▶ EXERCISE AIM
Work through the data below and give the number of lines holding the word "next", without any other text.

_ _ _

-- ==== Sys2Proof/Laws/Memory.lean ====
section
/-! SUPPORT. The laws of one memory: read after write, the canonical form and its uniqueness. -/

namespace Sys2Proof.Machine

/-- A memory all of whose addresses are at least `lo`. -/
def Memory.from (lo : Nat) (m : Memory) : Prop := ∀ c ∈ m, lo ≤ c.1

theorem Memory.lookup_write_same (m : Memory) (a : Nat) (v : Byte) :
    Memory.lookup (Memory.write m a v) a = some v := by
  induction m with
  | nil => simp [Memory.write, Memory.lookup]
  | cons c m ih =>
    obtain ⟨b, w⟩ := c
    simp only [Memory.write]
    split
    · simp [Memory.lookup]
    · split
      · simp [Memory.lookup]
      · simp [Memory.lookup, *]

theorem Memory.lookup_write_other (m : Memory) {a b : Nat} (v : Byte) (h : b ≠ a) :
    Memory.lookup (Memory.write m a v) b = Memory.lookup m b := by
  induction m with
  | nil => simp [Memory.write, Memory.lookup, h]
  | cons c m ih =>
    obtain ⟨e, w⟩ := c
    simp only [Memory.write]
    split
    · simp [Memory.lookup, h]
    · split
      · next h2 => subst h2; simp [Memory.lookup, h]
      · simp only [Memory.lookup, ih]

/-- Read after write, at any address. -/
theorem Memory.lookup_write (m : Memory) (a b : Nat) (v : Byte) :
    Memory.lookup (Memory.write m a v) b = if b = a then some v else Memory.lookup m b := by
  split
  · next h => subst h; exact Memory.lookup_write_same m b v
  · next h => exact Memory.lookup_write_other m v h

theorem Memory.wf_cons_iff (a : Nat) (v : Byte) (m : Memory) :
    Memory.wf ((a, v) :: m) = true ↔ Memory.from (a + 1) m ∧ Memory.wf m = true := by
  induction m generalizing a v with
  | nil => simp [Memory.wf, Memory.from]
  | cons c m ih =>
    obtain ⟨b, w⟩ := c
    simp only [Memory.wf, Bool.and_eq_true, decide_eq_true_eq, ih, Memory.from, List.mem_cons]
    constructor
    · rintro ⟨hab, hm, hw⟩
      refine ⟨?_, hm, hw⟩
      rintro c (rfl | hc)
      · exact hab
      · have := hm c hc; omega
    · rintro ⟨hm, h2, hw⟩
      exact ⟨hm (b, w) (Or.inl rfl), h2, hw⟩

theorem Memory.from_write {lo a : Nat} {m : Memory} (v : Byte) (hm : Memory.from lo m) (ha : lo ≤ a) :
    Memory.from lo (Memory.write m a v) := by
  induction m with
  | nil => intro c hc; simp [Memory.write] at hc; simp [hc, ha]
  | cons c m ih =>
    obtain ⟨b, w⟩ := c
    have hb : lo ≤ b := hm (b, w) (by simp)
    have ht : Memory.from lo m := fun c hc => hm c (by simp [hc])
    simp only [Memory.write]
    split
    · intro c hc
      simp only [List.mem_cons] at hc
      rcases hc with rfl | rfl | hc
      · exact ha
      · exact hb
      · exact ht c hc
    · split
      · intro c hc
        simp only [List.mem_cons] at hc
        rcases hc with rfl | hc
        · exact ha
        · exact ht c hc
      · intro c hc
        simp only [List.mem_cons] at hc
        rcases hc with rfl | hc
        · exact hb
        · exact ih ht c hc

/-- A write keeps the canonical form. -/
theorem Memory.wf_write {m : Memory} (a : Nat) (v : Byte) (hm : Memory.wf m = true) :
    Memory.wf (Memory.write m a v) = true := by
  induction m with
  | nil => rfl
  | cons c m ih =>
    obtain ⟨b, w⟩ := c
    have h := (Memory.wf_cons_iff b w m).1 hm
    simp only [Memory.write]
    split
    · next hab =>
      refine (Memory.wf_cons_iff a v _).2 ⟨?_, hm⟩
      intro c hc
      simp only [List.mem_cons] at hc
      rcases hc with rfl | hc
      · exact hab
      · have := h.1 c hc; omega
    · split
      · next hab => subst hab; exact (Memory.wf_cons_iff a v m).2 h
      · next h1 h2 =>
        exact (Memory.wf_cons_iff b w _).2 ⟨Memory.from_write v h.1 (by omega), ih h.2⟩

/-- A write inside a bound keeps every address inside it. -/
theorem Memory.below_write {bound a : Nat} {m : Memory} (v : Byte)
    (hm : Memory.below bound m = true) (ha : a < bound) :
    Memory.below bound (Memory.write m a v) = true := by
  simp only [Memory.below, List.all_eq_true, decide_eq_true_eq] at hm ⊢
  induction m with
  | nil => simp [Memory.write, ha]
  | cons c m ih =>
    obtain ⟨b, w⟩ := c
    have ht : ∀ c ∈ m, c.1 < bound := fun c hc => hm c (by simp [hc])
    have hb : b < bound := hm (b, w) (by simp)
    intro c hc
    simp only [Memory.write] at hc
    split at hc
    · simp only [List.mem_cons] at hc
      rcases hc with rfl | rfl | hc
      · exact ha
      · exact hb
      · exact ht c hc
    · split at hc
      · simp only [List.mem_cons] at hc
        rcases hc with rfl | hc
        · exact ha
        · exact ht c hc
      · simp only [List.mem_cons] at hc
        rcases hc with rfl | hc
        · exact hb
        · exact ih ht c hc

theorem Memory.lookup_none_of_from {lo a : Nat} {m : Memory} (hm : Memory.from lo m) (ha : a < lo) :
    Memory.lookup m a = none := by
  induction m with
  | nil => rfl
  | cons c m ih =>
    obtain ⟨b, w⟩ := c
    have hb : lo ≤ b := hm (b, w) (by simp)
    simp only [Memory.lookup, show ¬ a = b by omega, if_false]
    exact ih fun c hc => hm c (by simp [hc])

/-- Equal contents are equal data: a canonical memory is determined by what each address holds. -/
theorem Memory.ext_of_wf {m n : Memory} (hm : Memory.wf m = true) (hn : Memory.wf n = true)
    (h : ∀ a, Memory.lookup m a = Memory.lookup n a) : m = n := by
  induction m generalizing n with
  | nil =>
    cases n with
    | nil => rfl
    | cons c n => obtain ⟨b, w⟩ := c; simpa [Memory.lookup] using h b
  | cons c m ih =>
    obtain ⟨a, v⟩ := c
    have hm' := (Memory.wf_cons_iff a v m).1 hm
    cases n with
    | nil => simpa [Memory.lookup] using h a
    | cons c n =>
      obtain ⟨b, w⟩ := c
      have hn' := (Memory.wf_cons_iff b w n).1 hn
      have hab : a = b := by
        rcases Nat.lt_trichotomy a b with hlt | heq | hgt
        · have h1 := h a
          simp only [Memory.lookup, if_true, show ¬ a = b by omega, if_false,
            Memory.lookup_none_of_from hn'.1 (show a < b + 1 by omega)] at h1
          cases h1
        · exact heq
        · have h1 := h b
          simp only [Memory.lookup, if_true, show ¬ b = a by omega, if_false,
            Memory.lookup_none_of_from hm'.1 (show b < a + 1 by omega)] at h1
          cases h1
      subst hab
      have hv : v = w := by simpa [Memory.lookup] using h a
      subst hv
      rw [ih hm'.2 hn'.2]
      intro c
      have h1 := h c
      simp only [Memory.lookup] at h1
      split at h1
      · next hc =>
        subst hc
        rw [Memory.lookup_none_of_from hm'.1 (Nat.lt_succ_self _),
          Memory.lookup_none_of_from hn'.1 (Nat.lt_succ_self _)]
      · exact h1

end Sys2Proof.Machine
end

_ _ _

▶ ANSWER TO THIS EXERCISE
7